Enzymatic detection of formalin-fixed museum specimens for DNA analysis and enzymatic maceration of formalin-fixed specimens

Abstract.—A simple enzymatic screening method has been developed to detect whether a tissue sample has been preserved with formalin or with ethanol only because such a method is a useful tool for predicting the quality of genetic test results. The method is based on enzymatic digestion at 55 C at neutral pH. The screening method shows that only ethanol-preserved tissue samples are dissolved, whereas formalin-preserved samples remain undissolved. The method was developed by the incorporation of laboratory rats preserved under controlled conditions in either 4% neutral buffered formalin or 96% ethanol. The method was subsequently tested on wild-living preserved specimens and an archived specimen. The protease enzyme used was SavinaseH 16 L, Type EX from Novozymes A/S.
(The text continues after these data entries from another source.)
-- ==== Sys2Proof/Machine/Launch.lean ====
section
/-! DEFINITION. Launch lines and contexts as agents serve them: tokens (03 R102, R103), record checks and acceptance (R106, R116,
R119), dependences (R115, 04 R125), and refreshes and kills of contexts (03 R108 to R110). -/

namespace Sys2Proof.Machine

/-! ### Tokens -/

def blockKey : Block → Nat
  | .column c => c.val
  | .die t => 64 + t.val
  | .package => 68

def lineKey (b : Block) (line : Fin 8) : Nat := 8 * blockKey b + line.val

/-- A write of the host to a launch line (03 R102). `whole` says that it is one aligned 64-byte write. -/
def hostToken (s : State) (key : Nat) (tok : BitVec 512) (whole : Bool) : Out :=
  if s.emerg.isSome then .next s
  else
    let x := lineAt s key
    let s0 := { s with reply := .ok [] }
    if s.boot != .running || !whole || !lineEn x || !lineHost x || decide (8 ≤ x.queue.length) then .next (dropToken s0 key)
    else orStay s (enqueueTok s0 key tok true none)

/-- TOKEN_ENQUEUE. -/
def execTokenEnqueue (b : Block) (line : Fin 8) (tok : BitVec 512) (whole : Bool) (s : State) : Out :=
  hostToken s (lineKey b line) tok whole

/-- A kill of the context is in progress: dispatch for it has stopped (03 R110). -/
def killing (s : State) (ctx : Nat) : Bool :=
  s.pkg.ctxBusy && decide (bits s.pkg.ctxCmd.toNat 8 2 = 2) && decide (bits s.pkg.ctxCmd.toNat 0 8 = ctx)

/-- End a token in its queue with a code; none while its join record's line is kept. DESIGN CHOICE: it has no task yet, and the record's
TASK takes 0 (log 114). -/
def endToken (s : State) (k : Tok) (code reason : Nat) : Option State :=
  joinTask s k.ctx k.join code reason 0 (tokSeq k.bits)

/-- Cancel the marked tokens of a queue, those of kept lines staying. -/
def cancelMarked (s : State) (key : Nat) : List Tok → State
  | [] => s
  | k :: t =>
    if k.cancelled then
      match endToken s k 0x45 0 with
      | none => cancelMarked s key t
      | some s =>
        let x := lineAt s key
        cancelMarked (setLine s key { x with queue := x.queue.erase k }) key t
    else cancelMarked s key t

/-- Cancel the queued tokens of a line that `p` selects (03 R103, R110). -/
def cancelToks (s : State) (key : Nat) (p : Tok → Bool) : State :=
  let x := lineAt s key
  let s := setLine s key { x with queue := x.queue.map (fun k => if p k then { k with cancelled := true } else k) }
  let s := cancelMarked s key (lineAt s key).queue
  if (lineAt s key).queue.length < x.queue.length then wakeWaiting s .launchLine Instr.launchQueueResume else s

/-- LL_CFG_WRITE: clearing EN cancels every token still queued (03 R103). -/
def execLlCfgWrite (b : Block) (line : Fin 8) (v : Dword) (s : State) : Out :=
  let key := lineKey b line
  let x := lineAt s key
  let s1 := setLine s key { x with cfg := v &&& 0x7FFFFF }
  if s.emerg.isSome then .next s
  else .next (if lineEn x && !v.getLsbD 0 then cancelToks s1 key (fun _ => true) else s1)

/-! ### Record checks and acceptance -/

/-- Launches that an agent holds (04 R123): passed its checks, last gang not yet dispatched. -/
def heldBy (s : State) (block : Nat) : Nat :=
  ((tsome s.launches).filter (fun p => decide (p.2.block = block) && p.2.state != .dispatched)).length

def heldLimit (block : Nat) : Nat := if block < 64 then 16 else if block < 68 then 256 else 1024

/-- The head token leaves its queue; a `launch` that waits for an entry goes on. -/
def popToken (s : State) (key : Nat) : State :=
  let x := lineAt s key
  wakeWaiting (setLine s key { x with queue := x.queue.tail }) .launchLine Instr.launchQueueResume

/-- A rejection: ERR, and one task REJECTED (03 R116); it raises no vector (log 100). -/
def rejectTok (s : State) (key : Nat) (k : Tok) (reason : Nat) : Option State :=
  (endToken s k 0x40 reason).map (fun s => setLine s key { lineAt s key with err := BitVec.ofNat 8 reason })

/-- Acceptance with N tasks (03 R119). A LINKED launch whose parent has failed starts no task (R121). -/
def acceptTok (s : State) (key : Nat) (k : Tok) (r : Nat) (deps : List (BitVec 128)) : Option State :=
  let n := tasksIn r
  match joinUpdate s k.ctx k.join (joinAccept n) with
  | none => none
  | some s =>
    let id := s.pkg.serial
    let x : Launch := { tok := k, block := key / 8, line := key % 8, record := BitVec.ofNat 2048 r, state := .waiting, deps := deps,
                        met := [], n := n, left := n }
    let s := setLaunch { s with pkg := { s.pkg with serial := id + 1 } } id x
    some (startNext s [.dependenceEvaluation id])

/-- LAUNCH_RECORD_CHECK: the agent takes the head token of a line (03 R106, R116), while it holds less than its limit. One whose context
is being killed is cancelled (R110). -/
def execLaunchRecordCheck (b : Block) (line : Fin 8) (s : State) : Out :=
  let key := lineKey b line
  match (lineAt s key).queue with
  | [] => .next s
  | k :: _ =>
    if !live s then .next s
    else
      let s1 := popToken s key
      let more := fun (t : State) => startNext t (if (lineAt s1 key).queue.isEmpty then [] else [checkNext key])
      if k.cancelled || killing s k.ctx then orStay s ((endToken s1 k 0x45 0).map more)
      else if heldLimit (key / 8) ≤ heldBy s (key / 8) then .next s
      else match recordTake s key k with
        | none => .next s
        | some s0 => match checkRecord s0 key k with
          | .inl reason => orStay s (rejectTok (more (popToken s0 key)) key k reason)
          | .inr (r, deps) => orStay s (acceptTok (more (popToken s0 key)) key k r deps)

/-! ### Dependences (03 R115, 04 R125) -/

/-- What an evaluation of a dependence shows. -/
inductive DepRes where
  | unmet | met | failed
  deriving DecidableEq, Repr

def evalDep (s : State) (key ctx : Nat) (d : BitVec 128) : DepRes :=
  let a := depAddr d
  if depKind d = 1 then
    match agentNat s key ctx (a / 8 * 8) 8 with
    | some x => if depValue d ≤ x then .met else .unmet
    | none => .unmet
  else match agentPa s ctx (a / 64 * 64) .load with
    | none => .unmet
    | some pa =>
      let x := perfNat s pa 8
      if jPending x ≠ 0 then .unmet else if depKind d = 3 ∧ bits x 32 8 ≠ 0 then .failed else .met

/-- ORDERED holds the launch back: an earlier launch of its line has not ended (03 R106). -/
def orderedHeld (s : State) (x : Launch) : Bool :=
  decide (bits (tokFlags x.tok.bits) 1 1 = 1) &&
  (tsome s.launches).any (fun p => decide (launchKeyOf p.2 = launchKeyOf x) && decide (p.2.tok.serial < x.tok.serial))

/-- A launch becomes READY: its gangs, in the order in which launches were accepted, then of their first task (04 R124, R126, R152). -/
def makeReady (s : State) (l : Nat) (x : Launch) : State :=
  let r := x.record.toNat
  let size := max (gangSize r) 1
  let base := s.pkg.serial
  let mk : Nat → Nat × Option Gang := fun i => (base + i, some
    { launch := l, first := i * size, count := size, state := .translating, tasks := [], requeues := 0,
      order := 2 ^ 64 + 2 ^ 25 * l + i * size, fail := 0, extents := [], store := [], affinity := [],
      die := none, target := none, reserved := [], cores := [], stack := [], pubs := [], over_ := [], seats := [], doomed := false })
  let ids := List.range (x.n / size)
  let s := { s with
    gangs := (ids.map mk).foldl (fun t p => tset t p.1 p.2) s.gangs
    pkg := { s.pkg with serial := base + x.n / size } }
  startNext (setLaunch s l { x with state := .ready }) (ids.map (fun i => Instr.preTranslation (base + i)))

/-- The dependences met now, with those met before; none when a JOINOK has failed. -/
def evalDeps (s : State) (x : Launch) : Option (List Nat) :=
  (List.range x.deps.length).foldr (fun i (acc : Option (List Nat)) =>
    match acc with
    | none => none
    | some l =>
      if x.met.contains i then some (i :: l)
      else match evalDep s (launchKeyOf x) x.tok.ctx (x.deps.getD i 0) with
        | .met => some (i :: l)
        | .unmet => some l
        | .failed => none) (some [])

/-- The words and join records of dependences are read (01 R32, 07 R262): a word at the agent's die, a record at its home; none while one
waits. -/
def depTake (s : State) (key ctx : Nat) (d : BitVec 128) : Option State :=
  if depKind d = 1 then agentTake s key ctx (depAddr d / 8 * 8) 8
  else match agentPa s ctx (depAddr d / 64 * 64) .load with
    | some pa => readAt s (homeTower s pa) (pa / 128)
    | none => some s

def depTakes (s : State) (key ctx : Nat) : List (BitVec 128) → Option State
  | [] => some s
  | d :: t => match depTake s key ctx d with
    | none => none
    | some s => depTakes s key ctx t

/-- DEPENDENCE_EVALUATION of a WAITING launch. -/
def execDependenceEvaluation (l : Nat) (s : State) : Out :=
  match launchAt s l with
  | none => .next s
  | some x =>
    if x.state != .waiting || !live s || killing s x.tok.ctx then .next s
    else if x.tok.orphan && recLinked x.record.toNat then orStay s (endTasks s l x (List.range x.n) 0x44 0)
    else match depTakes s (launchKeyOf x) x.tok.ctx x.deps with
    | none => .next s
    | some s => match evalDeps s x with
      | none => orStay s (endTasks s l x (List.range x.n) 0x41 0)
      | some m =>
        let x := { x with met := m }
        if decide (m.length = x.deps.length) && !orderedHeld s x then .next (makeReady s l x) else .next (setLaunch s l x)

/-! ### Contexts (03 R108 to R110) -/

/-- A context entry of the table (03 R108): malformed when a reserved field or ROOT bits [10:0] are not zero. -/
def ctxDecode (e : Nat) : CtxEnt :=
  let bad : Bool := decide (bits e 0 1 = 1) && (decide (bits e 20 44 ≠ 0) || decide (bits e 64 11 ≠ 0) || decide (bits e 116 140 ≠ 0))
  { valid := decide (bits e 0 1 = 1) && !bad, bad := bad, part := BitVec.ofNat 4 (bits e 1 4), prio := BitVec.ofNat 3 (bits e 5 3),
    user := decide (bits e 8 1 = 1), vec := BitVec.ofNat 11 (bits e 9 11), root := BitVec.ofNat 52 (bits e 64 52) }

/-- CTX_REFRESH: the cached entry is read again, at T0 (01 R32, 06 R228). -/
def execCtxRefresh (ctx : BitVec 8) (s : State) : Out :=
  let pa := s.pkg.ctxTable.toNat + 32 * ctx.toNat
  if !s.pkg.ctxBusy || decide (bits s.pkg.ctxCmd.toNat 8 2 ≠ 1) || decide (bits s.pkg.ctxCmd.toNat 0 8 ≠ ctx.toNat) || s.emerg.isSome then .next s
  else match readAt s 0 (pa / 128) with
    | none => .next (holdRead s (pa / 128))
    | some s => .next { s with
        ctxs := tput CtxEnt.zero s.ctxs ctx.toNat (ctxDecode (perfNat s pa 32)), pkg := { s.pkg with ctxBusy := false } }

/-- A command runs on without a trace when its task is killed; a host core's command keeps its place (log 95). -/
def leaveCmd (s : State) (p : Nat × Cmd) : State :=
  match p.2.ref with
  | .task _ => setCmd s p.1 { p.2 with orphan := true }
  | .host _ => s

/-- Step 4 of R110 for one command: stopped, an install that has not committed ABORTED (06 R242); near-memory commands and committed
installs run on (04 R141). -/
def killCmd (s : State) (p : Nat × Cmd) : Option State :=
  match p.2.kind with
  | .install => match installAt s p.1 with
    | some i => if i.committed then some (leaveCmd s p) else failCmd (abandonInstall s i) p.1 eInstall 7 (blkField p.2.block 8 0 64)
    | none => failCmd s p.1 eInstall 7 (blkField p.2.block 8 0 64)
  | .matrix => some (delCmd (dequeueJob s p.2.core p.1) p.1)
  | .copy => some (delCmd s p.1)
  | .stream => some (delCmd s p.1)
  | _ => some (leaveCmd s p)

def killCmds (s : State) : List (Nat × Cmd) → Option State
  | [] => some s
  | p :: t => match killCmd s p with
    | none => none
    | some s => killCmds s t

/-- Step 5 of R110 for one task. -/
def killTask (t : Nat) (s : State) : Option State :=
  match taskAt s t with
  | none => some s
  | some x =>
    let s := failTask s t 0x43 0
    endTask s t x 0x43 0

def killTasks (s : State) : List Nat → Option State
  | [] => some s
  | t :: r => match killTask t s with
    | none => none
    | some s => killTasks s r

/-- Gangs with no task out: their tasks never start. -/
def killGangs (s : State) : List (Nat × Gang) → Option State
  | [] => some s
  | (g, x) :: r => match launchAt s x.launch with
    | none => killGangs (dropGang s g x) r
    | some l => match endTasks (dropGang s g x) x.launch l (gangLeft x) 0x43 0 with
      | none => none
      | some s => killGangs s r

def killWaiting (s : State) : List (Nat × Launch) → Option State
  | [] => some s
  | (l, x) :: r => match endTasks s l x (List.range x.n) 0x43 0 with
    | none => none
    | some s => killWaiting s r

def gangCtx (s : State) (g : Gang) : Nat := match launchAt s g.launch with | some l => l.tok.ctx | none => 256

/-- Steps 1 and 2 of R110: queued tokens of the contexts are cancelled; their promotions end and their pages wait no more. -/
def killQueued (s : State) (sel : Nat → Bool) : State :=
  let s := (s.lines.map (·.1)).foldl (fun s key => if (lineAt s key).queue.isEmpty then s else cancelToks s key (fun k => sel k.ctx)) s
  { s with
    promo := s.promo.map (fun p => (p.1, if p.2.busy && sel p.2.runCtx then { p.2 with killed := true } else p.2))
    pager := s.pager.filter (fun p => !sel p.ctx) }

/-- Step 3 of R110: the open regions of the contexts abort, without a status (10 R379), those of host cores among them (log 95). -/
def killRegions (s : State) (sel : Nat → Bool) : Option State :=
  ((tsome s.clutches).filter (fun p => p.2.region.isSome && sel (ctxOf s p.2))).foldl (fun a p =>
    a.bind (fun s => (completeAll s p.1).map (fun s => regionEnd s p.1 none))) (some s)

/-- The order of R110 for every context that `sel` names; none while a line that it updates is kept. -/
def killWhere (s : State) (sel : Nat → Bool) : Option State :=
  match (killRegions (killQueued s sel) sel).bind (fun s => killCmds s ((tsome s.cmds).filter (fun p => sel p.2.ctx && !p.2.ended))) with
  | none => none
  | some s1 =>
  let ts := ((tsome s1.tasks).filter (fun p => sel p.2.ctx)).map (·.1)
  match killTasks s1 ts with
  | none => none
  | some s2 => match killGangs s2 ((tsome s2.gangs).filter (fun p => sel (gangCtx s2 p.2))) with
    | none => none
    | some s3 => killWaiting s3 ((tsome s3.launches).filter (fun p => sel p.2.tok.ctx && p.2.state == .waiting))

/-- CTX_KILL: the order of R110, as far as the lines it updates are free. -/
def execCtxKill (ctx : BitVec 8) (s : State) : Out :=
  if !killing s ctx.toNat || !live s then .next s
  else match killWhere s (fun n => decide (n = ctx.toNat)) with
    | none => .next s
    | some s => .next (retryNext s)

/-- KILL_COMPLETE: nothing of the context is left; VEC is raised and BUSY clears. -/
def execKillComplete (s : State) : Out :=
  let n := bits s.pkg.ctxCmd.toNat 0 8
  if !killing s n || s.emerg.isSome || s.lines.any (fun p => p.2.queue.any (fun k => decide (k.ctx = n))) ||
     (tsome s.tasks).any (fun p => decide (p.2.ctx = n)) || (tsome s.launches).any (fun p => decide (p.2.tok.ctx = n)) then .next s
  else .next (raiseVec { s with pkg := { s.pkg with ctxBusy := false } } (ctxAt s n).vec.toNat)

end Sys2Proof.Machine
end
The enzymatic screening test demands only simple laboratory equipment. The method is useful for natural history collections in museums where DNA analyses of archived specimens are performed. Wasted time and resources can be avoided through the detection of formalin-fixed specimens because these specimens yield low-quality, damaged DNA. In addition to the screening method, it is shown that formalin-preserved specimens can be macerated by enzymatic digestion under alkaline conditions at 55 C.